--- Material provided ---
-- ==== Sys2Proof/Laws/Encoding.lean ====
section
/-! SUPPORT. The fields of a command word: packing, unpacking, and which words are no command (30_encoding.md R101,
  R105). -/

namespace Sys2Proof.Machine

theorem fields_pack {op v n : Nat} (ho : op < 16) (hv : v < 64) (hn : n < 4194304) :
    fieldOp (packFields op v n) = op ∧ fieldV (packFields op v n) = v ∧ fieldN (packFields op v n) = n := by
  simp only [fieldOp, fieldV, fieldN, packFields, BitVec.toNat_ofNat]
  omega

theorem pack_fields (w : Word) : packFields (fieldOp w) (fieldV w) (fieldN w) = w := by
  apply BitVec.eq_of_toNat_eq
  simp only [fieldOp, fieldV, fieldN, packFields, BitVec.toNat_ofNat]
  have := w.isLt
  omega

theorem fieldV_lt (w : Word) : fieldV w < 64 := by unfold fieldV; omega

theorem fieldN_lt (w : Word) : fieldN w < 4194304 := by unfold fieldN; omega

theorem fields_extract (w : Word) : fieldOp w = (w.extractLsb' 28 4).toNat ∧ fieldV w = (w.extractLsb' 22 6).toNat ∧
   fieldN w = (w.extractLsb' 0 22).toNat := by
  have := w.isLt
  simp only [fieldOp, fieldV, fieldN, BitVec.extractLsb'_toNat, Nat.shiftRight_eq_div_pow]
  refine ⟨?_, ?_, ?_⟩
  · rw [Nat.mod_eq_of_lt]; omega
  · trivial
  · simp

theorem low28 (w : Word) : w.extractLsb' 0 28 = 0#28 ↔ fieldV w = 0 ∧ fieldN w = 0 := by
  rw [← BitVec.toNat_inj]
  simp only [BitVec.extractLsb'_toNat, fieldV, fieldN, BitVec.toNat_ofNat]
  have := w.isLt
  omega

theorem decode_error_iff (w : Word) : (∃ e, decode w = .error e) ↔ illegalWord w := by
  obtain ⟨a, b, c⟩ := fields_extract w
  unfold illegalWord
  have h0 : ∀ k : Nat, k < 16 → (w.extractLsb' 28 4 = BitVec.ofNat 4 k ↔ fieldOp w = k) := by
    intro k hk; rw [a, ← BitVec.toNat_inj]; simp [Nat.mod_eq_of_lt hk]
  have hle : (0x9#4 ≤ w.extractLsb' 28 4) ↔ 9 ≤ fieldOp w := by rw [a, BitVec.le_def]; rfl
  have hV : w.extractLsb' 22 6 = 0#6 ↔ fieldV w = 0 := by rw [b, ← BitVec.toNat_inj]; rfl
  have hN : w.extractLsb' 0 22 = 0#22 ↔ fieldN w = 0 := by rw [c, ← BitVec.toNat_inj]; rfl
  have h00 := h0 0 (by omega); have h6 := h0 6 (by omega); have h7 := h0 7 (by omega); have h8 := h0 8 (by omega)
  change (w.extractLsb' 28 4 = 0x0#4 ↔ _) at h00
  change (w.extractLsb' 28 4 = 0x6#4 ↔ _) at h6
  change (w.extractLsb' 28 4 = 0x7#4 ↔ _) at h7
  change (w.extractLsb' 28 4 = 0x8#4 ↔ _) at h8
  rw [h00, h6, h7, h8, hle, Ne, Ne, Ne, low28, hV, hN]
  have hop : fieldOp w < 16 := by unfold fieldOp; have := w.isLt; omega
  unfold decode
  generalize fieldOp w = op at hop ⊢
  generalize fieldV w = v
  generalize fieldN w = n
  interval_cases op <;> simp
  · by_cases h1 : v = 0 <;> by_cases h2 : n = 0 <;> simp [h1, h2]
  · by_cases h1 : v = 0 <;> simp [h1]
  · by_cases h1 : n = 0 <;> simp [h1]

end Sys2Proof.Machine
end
---
Brief: Wherever the word "omega" appears in the data, return the whole line.

Task result:
  omega
  omega
theorem fieldV_lt (w : Word) : fieldV w < 64 := by unfold fieldV; omega
theorem fieldN_lt (w : Word) : fieldN w < 4194304 := by unfold fieldN; omega
  · rw [Nat.mod_eq_of_lt]; omega
  omega
  have h00 := h0 0 (by omega); have h6 := h0 6 (by omega); have h7 := h0 7 (by omega); have h8 := h0 8 (by omega)
  have hop : fieldOp w < 16 := by unfold fieldOp; have := w.isLt; omega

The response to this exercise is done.